Predict Next Word

Kevin Carhart - January 8, 2019
:)1








Data Scrubbing and Preparation:)2


The early period is already described in the Milestone Report and won't be repeated here. There was some work involved in removing low-frequency grams, because you would like to be able to address as much data as possible when getting quanteda to generate counts. But resource limits make this difficult. Eventually I got past this and had unigram, bigram and trigram tables that were ready for an algorithm to address.
Description of the algorithm used to make predictions:)3

Using sqldf and data.table, the algorithm assembles four small data.tables - observed trigrams, unobserved trigrams, observed bigrams and unobserved bigrams. The two “observed” result sets are found using Maximum Likelihood Estimates. It would be possible to stop there and get something that is about as good as a crude (and fun) Markov Chainer toy. However, I drew upon a lovely and invaluable guide to Katz Backoff written by Michael Szczepaniak in order to make the model better than just MLE.

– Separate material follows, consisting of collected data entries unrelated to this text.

-- ==== Sys2Proof/Machine/Step.lean ====
section
/-! DEFINITION. One step (40_step_datapath.md R70, R71), and the placing of an instruction word where
the next step fetches it. -/

namespace Sys2Proof.Machine

/-- One step: a no-op unless the status is running (R70); else fetch and decode at pc, a stop where that
fails (R72 to R78, R82, R85), and the effect of the instruction where it does not. -/
def step (s : State) : Host.Outcome State Fault Refusal :=
  match s.stat with
  | .aok =>
    match decode s.cfg s.fetchBytes with
    | .ok (i, _) => exec i s
    | .error e => .next (s.stop (stopOf e))
  | .hlt => .next s
  | .adr => .next s
  | .ins => .next s

/-- The state with an instruction of nbits bits stored at pc, padded with 0 bytes to the longest length,
and the status running, as the fetch needs (log entry 14). -/
def State.withFetchWord (s : State) (nbits w : Nat) : State :=
  ({ s with stat := .aok } : State).placeBytes s.pc.toNat (tableWordBytes nbits w)

end Sys2Proof.Machine
end

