-- ==== Sys2Proof/Machine/Core.lean ====
section
/-! DEFINITION. The machine as the host runs it. -/

def Sys2Proof.core : Host.Core := { State := Sys2Proof.Machine.State, Fault := Sys2Proof.Machine.Fault, Refusal := Sys2Proof.Machine.Refusal, step := Sys2Proof.Machine.step, reset := Sys2Proof.Machine.State.reset }
end

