/-- A store that leaves the machine running has gone on with the word written at its address. -/
theorem eq_of_storeThen_running {a v : Word} {go : State → State} (h : storeThen s a v go = .next t)
    (hrun : t.stat = .aok) : t = go { s with mem := s.mem.writeBytes a.toNat (leBytes v) } := by
  rcases storeThen_cases s a v go with ⟨-, e⟩ | ⟨-, e⟩ <;> cases e.symm.trans h
  · rfl
  · cases hrun

theorem registerMove_pc {c : Cond} {rA rB : Reg} (h : registerMove c rA rB s = .next t) :
    t.pc = s.pc + 2 := by
  cases (registerMove_eq c rA rB s).symm.trans h
  rfl

theorem arithLogic_pc {op : AluOp} {rA rB : Reg} (h : arithLogic op rA rB s = .next t) :
    t.pc = s.pc + 2 := by
  cases (arithLogic_eq op rA rB s).symm.trans h
  rfl

theorem jumpIf_pc {c : Cond} {D : Word} (h : jumpIf c D s = .next t) :
    t.pc = if c.holds s.cc then D else s.pc + 9 := by
  cases (jumpIf_eq c D s).symm.trans h
  rfl

/-- The word read at an address is the word Storage holds there (20_memory.md R33). -/
theorem holdsWord_readWord (s : State) (a : Word) : HoldsWord s a (s.mem.readWord a.toNat) :=
  fun k hk => (Memory.wordByte_readWord s.mem a.toNat k hk).symm

end Completion

/-- Settles O24: by the instruction's class, from the pc of its shared form. -/
theorem completingInstructionSetsPc : Obligations.CompletingInstructionSetsPc := by
  intro i s t _ h hrun ZF SF OF after branch
  cases i with
  | halt => cases h; cases hrun
  | nop => cases h; rfl
  | rrmovq | cmovle | cmovl | cmove | cmovne | cmovge | cmovg => exact registerMove_pc h
  | irmovq => cases h; rfl
  | addq | subq | andq | xorq => exact arithLogic_pc h
  | jmp D => exact jumpIf_pc (c := .always) h
  | jle D => exact jumpIf_pc (c := .le) h
  | jl D => exact jumpIf_pc (c := .l) h
  | je D => exact jumpIf_pc (c := .e) h
  | jne D => exact jumpIf_pc (c := .ne) h
  | jge D => exact jumpIf_pc (c := .ge) h
  | jg D => exact jumpIf_pc (c := .g) h
  | rmmovq | pushq | call => cases eq_of_storeThen_running h hrun; rfl
  | mrmovq | popq => cases eq_of_loadThen_running h hrun; rfl
  | ret => cases eq_of_loadThen_running h hrun; exact holdsWord_readWord s _

end Sys2Proof.Machine
end

section
/-! PROOFS. The step of a stopped machine (40_step_datapath.md R70): it answers the same state, and a run
made of such steps stays where it began. -/

namespace Sys2Proof.Machine

/-- The running status is the one with code 1 (R20). -/
theorem Stat.code_eq_one_iff (c : Stat) : c.code = 1 ↔ c = .aok := by
  cases c <;> decide

/-- A run from a state whose step changes nothing ends in that state. -/
theorem run_of_step_self {s : State} (h : step s = .next s) (n : Nat) :
    Host.Core.run Sys2Proof.core n s = .next s := by
  induction n with
  | zero => exact run_zero s
  | succ n ih => exact (run_succ n s s h).trans ih

/-- Settles O5: the step of a stopped machine is the identity, so each step of a run starts over from
the same stopped state. -/
theorem stoppedMachineStepsAreNoOps : Obligations.StoppedMachineStepsAreNoOps := by
  intro s hcode
  have hstep : step s = .next s := step_of_stopped s (mt s.stat.code_eq_one_iff.mpr hcode)
  exact ⟨hstep, run_of_step_self hstep⟩

end Sys2Proof.Machine
end

section
/-! PROOFS. How a running machine takes an instruction from the bytes at pc (40_step_datapath.md R72 to
R78): ADR where Storage ends too early, INS where the bytes decode to none, and its effect where they
decode to one. The first instruction settled from it is halt (41_halt_nop.md R100). -/
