-- ==== Sys2Proof/Machine/Fetch.lean ====
section
/-!
DEFINITION. Taking the host's next event from the command port (spec/30_encoding.md R60,
spec/70_reset_and_hazards.md R190 to R193). The block fetches nothing itself (R21).
-/

namespace Sys2Proof.Machine

/-- What the instance finds to do. -/
inductive Fetched where
  /-- the configuration breaks R8 -/
  | badConfiguration
  /-- no event: the instance waits (R191) -/
  | waiting
  /-- a reset event, taken off the port in `s` (R190) -/
  | resetTaken (s : State)
  /-- a command word illegal in every mode (R65.1 to R65.4), taken off the port in `s` -/
  | illegal (cw : CommandWord) (s : State)
  /-- a command, taken off the port in `s` -/
  | command (i : Instr) (s : State)
  deriving DecidableEq, Repr

/-- The next event, decoded (R60, R67). -/
def fetch (s : State) : Fetched :=
  if configOk s.params then
    match s.inbox with
    | [] => .waiting
    | .reset :: rest => .resetTaken (s.setInbox rest)
    | .command cw arg :: rest =>
      match decode s.params.posW cw arg with
      | .ok i => .command i (s.setInbox rest)
      | .error _ => .illegal cw (s.setInbox rest)
  else .badConfiguration

/-- Put an event at the front of the command port, to be taken by the very next step. -/
def State.withNextEvent (s : State) (e : HostEvent) : State := s.setInbox (e :: s.inbox)

end Sys2Proof.Machine
end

The concept here is that since the unseen ngrams are underrepresented and the seen ngrams are overrepresented, you can steal some probability mass from the observed and apply it to the unobserved. The way this is turned into a tangible result set is by divying up the stolen mass to all possible prediction words based on the relative weightings of those words in the n-1 gram.

A few moments later, I have four result sets, some of which may be empty. I used a SQL 'UNION' and 'ORDER BY' to assemble these tables into one big table in order of richest to most barren results. I used a passive design to accomplish the backing off based on the fact that a table with 0 rows in a UNION is simply not there, so that when you select the top three rows, you are selecting from however many UNION'ed layers it has passed through by the third row. If necessary, it can back off to the hardcoded articles such as “the.”
Description of the Shiny App and how to use it:)4

  When you enter a series of words in the textarea, the algorithm described above is triggered using Shiny reactivity following a moment's delay. The words appear in clickable bubbles. You can add a word on the end of your phrase by clicking the bubble, and the prediction algorithm will begin to churn again. The 1st, 2nd and 3rd best predictions are the left, middle and right bubbles.

You can also resize the textarea by dragging the corner.

I would like to acknowledge Enrique Estrada and Rebecca Kotula for the clickable-words idea.

Bonus: Serendipity Mode:)5



While some users want to use the app for pragmatic reasons, the “best” prediction may be in the eye of the beholder for others. If you click the Serendipity Mode radio button, you will be presented with three random words. This could be a way of getting more colorful, concrete nouns and adjectives into the mix. Many of these interesting, low-frequency words have been cut out of the ngrams as a tradeoff for speed. A lot of popular mobile-device apps are toys and games, so we may want to consider use cases involving imagination. A user who finds our suggestions emotionally rich is (perhaps) going to think the app has mystical powers beyond what it actually has.